Я героичней собственного героизма, Юлиан.
Я изменю им и останусь с тобой.
Да измени ты хоть не только друзьям,
но и самой себе, и истине,
- ты не узнаешь, что я буду делать.
- Какое право ты имеешь мне не говорить?
- Имею, и все. - И что это даст тебе?
Хотя бы то, что - тра-ля-ля -
ты будешь плакать и страдать.
Да, тра-ля-ля, я именно
и буду плакать и страдать.
Ничего... Затерянный листок...
Скрип двери...
Хрюканье вдали...
Что это значит, Юлиан?
Что это значит?
Ну, не реви, зануда.
Ладно, я поеду с тобой писать на стену.
Я слышал, сын наш собирался
отправиться в Берлин
- с этими студентами-коммунистами.
- В конце концов, он не поехал.
- Но как ему такое пришло в голову?
- Это все Ида.
- Но ведь Иде 17 лет. - Ну да.
А Юлиану - 25. И он ждет...
- Но он со мною или против меня?
- Поди пойми?
Времена Гросса и Брехта вовсе не прошли.
И Гросс вполне бы мог изобразить меня
печальным боровом, а тебя -
печальною свиньей.
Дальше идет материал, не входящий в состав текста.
-- ==== Sys2Proof/Certificates/Slice0/Obligations.lean ====
section
/-! DEFINITION. The statements for the provers, each the Lean form of what its docstring says. -/

open Sys2Proof Sys2Proof.Machine Sys2Proof.Safety

/-! ### Reset and the memories -/

/-- The values that the spec gives for reset: of every hart, the tag counter (R31), UNACK (R43), LANDST and LANDLOC (R46), VTYPE (R20),
SQDEPTH (R151) and the trap state (R157); of every core, HROLE (R27), WBWIN (R246), DEPGRACE (R37), MXWT (R244), the departure table, all
free (R35), the handler table (R141), the channel queues, empty (R145), and the software queues, disabled and empty (R176); of every
cluster, MXIDLE and its gated quarters (R250); the power registers (R320). That every byte memory has nothing
listed, in its canonical form, is the model's own (notes/assumptions/3.md). -/
def Obligations.ResetValues : Prop :=
  MemoriesOk State.reset ∧
  (∀ h : Nat, let a := State.reset.hart h
    a.tagCtr = 0 ∧ a.unack = 0 ∧ a.landCode = 0 ∧ a.landMiss = 0 ∧ a.landLoc = 0 ∧ a.vtype = 2#3 ∧ a.reqd = 8 ∧ a.repd = 8 ∧
      a.sendq = [] ∧ a.udeleg = 0x8000000000000000#64 ∧ a.status = 0x10#64 ∧ a.hstatus = 0x10#64 ∧ a.mstatus = 0x10#64) ∧
  (∀ c : Nat, let k := State.reset.core c
    k.hrole = 0 ∧ k.wbwin = 0x3F00#64 ∧ k.depgrace = 1000 ∧ k.mxwt = 1 ∧ (∀ n, k.depAt n = Dep.free) ∧
      (∀ n, (k.chan n).w0 = 0 ∧ (k.chan n).w1 = 0 ∧ (k.chan n).prod = 0 ∧ (k.chan n).cons = 0) ∧ ∀ n, k.softq n = ⟨0, 0, 0⟩) ∧
  (∀ c : Nat, (State.reset.cluster c).mxidle = 8192 ∧ (State.reset.cluster c).gated = 0xF) ∧
  State.reset.plat.pwrcap = 1800 ∧ State.reset.plat.pwrcapt = 100 ∧ State.reset.plat.pwrfloor = 1000 ∧ State.reset.plat.rackgrp = 0

/-- No step takes a byte memory (physical memory, the stashes, the weight buffers) out of its canonical form: addresses rising, and no
byte listed that an unlisted address reads as. Two memories that read the same everywhere are then the same data
(notes/assumptions/3.md). -/
def Obligations.StepKeepsMemoriesCanonical : Prop :=
  ∀ s t : State, MemoriesOk s → step s = .next t → MemoriesOk t
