-- ==== Sys2Proof/Laws/State.lean ====
section
/-! SUPPORT. What each update of the state and of a hart leaves as it was: one lemma per field per update, and reading back what
was set. -/

namespace Sys2Proof.Machine

/-! ### Tables -/

@[simp] theorem Table.find?_nil {α : Type} (j : Nat) : Table.find? ([] : Table α) j = none := rfl

theorem Table.find?_set_self {α : Type} (t : Table α) (j : Nat) (w : α) : Table.find? (Table.set t j w) j = some w := by
  induction t with
  | nil => simp [Table.set, Table.find?]
  | cons e t ih =>
    obtain ⟨k, v⟩ := e
    simp only [Table.set]
    split
    · simp [Table.find?]
    · split <;> simp [Table.find?, *]

theorem Table.find?_set_ne {α : Type} (t : Table α) {i j : Nat} (w : α) (h : i ≠ j) :
    Table.find? (Table.set t j w) i = Table.find? t i := by
  induction t with
  | nil => simp [Table.set, Table.find?, h]
  | cons e t ih =>
    obtain ⟨k, v⟩ := e
    simp only [Table.set]
    split
    · subst k; simp [Table.find?, h]
    · split <;> simp [Table.find?, h, ih]

@[simp] theorem Table.get_set_self {α : Type} (d : α) (t : Table α) (j : Nat) (w : α) : Table.get d (Table.set t j w) j = w := by
  simp [Table.get, Table.find?_set_self]

theorem Table.get_set_ne {α : Type} (d : α) (t : Table α) {i j : Nat} (w : α) (h : i ≠ j) :
    Table.get d (Table.set t j w) i = Table.get d t i := by
  simp [Table.get, Table.find?_set_ne t w h]

/-! ### The state -/

@[simp] theorem State.setHart_cores (s : State) (h : Nat) (a : Hart) : (s.setHart h a).cores = s.cores := rfl
@[simp] theorem State.setHart_clusters (s : State) (h : Nat) (a : Hart) : (s.setHart h a).clusters = s.clusters := rfl
@[simp] theorem State.setHart_ms (s : State) (h : Nat) (a : Hart) : (s.setHart h a).ms = s.ms := rfl
@[simp] theorem State.setHart_flt (s : State) (h : Nat) (a : Hart) : (s.setHart h a).flt = s.flt := rfl
@[simp] theorem State.setHart_lch (s : State) (h : Nat) (a : Hart) : (s.setHart h a).lch = s.lch := rfl
@[simp] theorem State.setHart_fab (s : State) (h : Nat) (a : Hart) : (s.setHart h a).fab = s.fab := rfl
@[simp] theorem State.setHart_reuse (s : State) (h : Nat) (a : Hart) : (s.setHart h a).reuse = s.reuse := rfl
@[simp] theorem State.setHart_plat (s : State) (h : Nat) (a : Hart) : (s.setHart h a).plat = s.plat := rfl
@[simp] theorem State.setHart_time (s : State) (h : Nat) (a : Hart) : (s.setHart h a).time = s.time := rfl
@[simp] theorem State.setHart_cycle (s : State) (h : Nat) (a : Hart) : (s.setHart h a).cycle = s.cycle := rfl
@[simp] theorem State.setHart_routeTabs (s : State) (h : Nat) (a : Hart) : (s.setHart h a).routeTabs = s.routeTabs := rfl
@[simp] theorem State.setHart_cur (s : State) (h : Nat) (a : Hart) : (s.setHart h a).cur = s.cur := rfl
@[simp] theorem State.setHart_flight (s : State) (h : Nat) (a : Hart) : (s.setHart h a).flight = s.flight := rfl
@[simp] theorem State.setHart_lag (s : State) (h : Nat) (a : Hart) : (s.setHart h a).lag = s.lag := rfl
@[simp] theorem State.setHart_turns (s : State) (h : Nat) (a : Hart) : (s.setHart h a).turns = s.turns := rfl
@[simp] theorem State.setHart_freeCtr (s : State) (h : Nat) (a : Hart) : (s.setHart h a).freeCtr = s.freeCtr := rfl
@[simp] theorem State.setHart_nextId (s : State) (h : Nat) (a : Hart) : (s.setHart h a).nextId = s.nextId := rfl

@[simp] theorem State.setMe_cores (s : State) (a : Hart) : (s.setMe a).cores = s.cores := rfl
@[simp] theorem State.setMe_clusters (s : State) (a : Hart) : (s.setMe a).clusters = s.clusters := rfl
@[simp] theorem State.setMe_ms (s : State) (a : Hart) : (s.setMe a).ms = s.ms := rfl
@[simp] theorem State.setMe_flt (s : State) (a : Hart) : (s.setMe a).flt = s.flt := rfl
@[simp] theorem State.setMe_lch (s : State) (a : Hart) : (s.setMe a).lch = s.lch := rfl
@[simp] theorem State.setMe_fab (s : State) (a : Hart) : (s.setMe a).fab = s.fab := rfl
@[simp] theorem State.setMe_reuse (s : State) (a : Hart) : (s.setMe a).reuse = s.reuse := rfl
@[simp] theorem State.setMe_plat (s : State) (a : Hart) : (s.setMe a).plat = s.plat := rfl
@[simp] theorem State.setMe_time (s : State) (a : Hart) : (s.setMe a).time = s.time := rfl
@[simp] theorem State.setMe_cycle (s : State) (a : Hart) : (s.setMe a).cycle = s.cycle := rfl
@[simp] theorem State.setMe_routeTabs (s : State) (a : Hart) : (s.setMe a).routeTabs = s.routeTabs := rfl
@[simp] theorem State.setMe_cur (s : State) (a : Hart) : (s.setMe a).cur = s.cur := rfl
@[simp] theorem State.setMe_flight (s : State) (a : Hart) : (s.setMe a).flight = s.flight := rfl
@[simp] theorem State.setMe_lag (s : State) (a : Hart) : (s.setMe a).lag = s.lag := rfl
@[simp] theorem State.setMe_turns (s : State) (a : Hart) : (s.setMe a).turns = s.turns := rfl
@[simp] theorem State.setMe_freeCtr (s : State) (a : Hart) : (s.setMe a).freeCtr = s.freeCtr := rfl
@[simp] theorem State.setMe_nextId (s : State) (a : Hart) : (s.setMe a).nextId = s.nextId := rfl

@[simp] theorem State.setCore_harts (s : State) (c : Nat) (a : Core) : (s.setCore c a).harts = s.harts := rfl
@[simp] theorem State.setCore_clusters (s : State) (c : Nat) (a : Core) : (s.setCore c a).clusters = s.clusters := rfl
@[simp] theorem State.setCore_ms (s : State) (c : Nat) (a : Core) : (s.setCore c a).ms = s.ms := rfl
@[simp] theorem State.setCore_flt (s : State) (c : Nat) (a : Core) : (s.setCore c a).flt = s.flt := rfl
@[simp] theorem State.setCore_lch (s : State) (c : Nat) (a : Core) : (s.setCore c a).lch = s.lch := rfl
@[simp] theorem State.setCore_fab (s : State) (c : Nat) (a : Core) : (s.setCore c a).fab = s.fab := rfl
@[simp] theorem State.setCore_reuse (s : State) (c : Nat) (a : Core) : (s.setCore c a).reuse = s.reuse := rfl
@[simp] theorem State.setCore_plat (s : State) (c : Nat) (a : Core) : (s.setCore c a).plat = s.plat := rfl
@[simp] theorem State.setCore_time (s : State) (c : Nat) (a : Core) : (s.setCore c a).time = s.time := rfl
@[simp] theorem State.setCore_cycle (s : State) (c : Nat) (a : Core) : (s.setCore c a).cycle = s.cycle := rfl
@[simp] theorem State.setCore_routeTabs (s : State) (c : Nat) (a : Core) : (s.setCore c a).routeTabs = s.routeTabs := rfl
@[simp] theorem State.setCore_cur (s : State) (c : Nat) (a : Core) : (s.setCore c a).cur = s.cur := rfl
@[simp] theorem State.setCore_flight (s : State) (c : Nat) (a : Core) : (s.setCore c a).flight = s.flight := rfl
@[simp] theorem State.setCore_lag (s : State) (c : Nat) (a : Core) : (s.setCore c a).lag = s.lag := rfl
@[simp] theorem State.setCore_turns (s : State) (c : Nat) (a : Core) : (s.setCore c a).turns = s.turns := rfl
@[simp] theorem State.setCore_freeCtr (s : State) (c : Nat) (a : Core) : (s.setCore c a).freeCtr = s.freeCtr := rfl
@[simp] theorem State.setCore_nextId (s : State) (c : Nat) (a : Core) : (s.setCore c a).nextId = s.nextId := rfl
Конечно, за столом,
и чтобы на коленях
у меня сидела секретарша,
а ты держала бы в руках хреновину шофера.
А Брехт мог сделать нас отрицательными
героями в пьесе, где положительны бедняки.
Чего ждет Юлиан - чтобы
разжиреть, как боров, самому?
Чтобы делать беднякам подарки,
кружась с ними в тирольском танце?
Или, напротив,
чтобы обозвать меня боровом?
А меня - свиньей?
Ну, ты занимался этим своим делом,
пока я была в Берлине?
Ида, я хочу сделать тебе предложение.
Каким ты странным тоном
говоришь - совсем как мой.
Ну, делай, Юлиан.
Я хочу тебя поцеловать.
Поцеловать? О, Юлиан,
ты не представляешы, как я рада.
Мне захотелось танцевать, петь,
прыгать, как щенок, и бить в ладоши!
Моя радость - ярче звезд, ярче солнца!
Кому мне выразить ее? Кому излить душу?
Кого благодарить, когда я плачу и смеюсь?
И все же, Юлиан,
я не позволю себя поцеловать.
- Ладно, как все прошло в Берлине?
- В Берлине - хорошо.
И что за лозунг
был написан на твоем плакате?
Так, ничего особенного - "Долой Бога!"
- Разве это важно для тебя?
- Но для тебя ведь это очень важно.
Я не знаю.
Так что же наш поцелуй?
Ида, почему ты не желаешь,
чтобы я тебя поцеловал?
Юлиан, мое достоинство...
Это какое, тра-ля-ля?
Не женское, не девичье,
а свободного человека, тра-ля-ля.
Но раз ты любишь меня, ты свободна.
Я вольна не дать себя поцеловать.
Чудовищно страдая, тра-ля-ля.
- Ну сжалься, Ида! - Нет!
Ни за что?
Ни за что?
- Позволю, если ты признаешься...
- Признаюсь, что я делал, пока ты?..
- Да, что ты делал, пока я была там.
- Что и всегда, когда остаюсь один.
Очень нужно мне пускать змеев
над здешними виллами.
Но что?
Мне 25 лет и 5 месяцев.
И знаешь, я ни разу
не целовался с женщиной!
Что? Вот это да!
При всем своем пацифизме и
неприязни к Германии богачей,
при всем антиклерикализме
и культе свободной любви,
при всем, что объединяет меня с тысячами
самых прогрессивных молодых людей мира,
позволь мне, Юлиан, не посмеяться даже,
а просто возмутиться.
Нет, ты должна смеяться до изнеможения.
Я хотел бы, как эсэсовец,
замучить тебя своим секретом!
- Давай, целуй меня. - Теперь уж нет.
Но почему? Не видишь -
тра-ля-лера - я сдалась.
А ты не видишь, что желание поцеловать
тебя переросло в желание тебя убить?
Думаешь, я не найду ответа и на это?
- Ты спрашиваешь меня? - Ну, я-то знаю.
- Я не поцелую и не убью
тебя, потому что люблю... - Кого?
Объекта нет. Есть лишь моя любовь.
Милая морская свинка, ты свободна.
Последний гнусный опыт завершен.
Вот он. Как распятый Христос.
- Он нас не узнает?
- Кто знает? Не разберешь.
- Не смотрит.
- Смотрит в пустоту, все время вверх.
- И не двигается? - Ни на сантиметр.
С августа так и лежит по стойке "смирно".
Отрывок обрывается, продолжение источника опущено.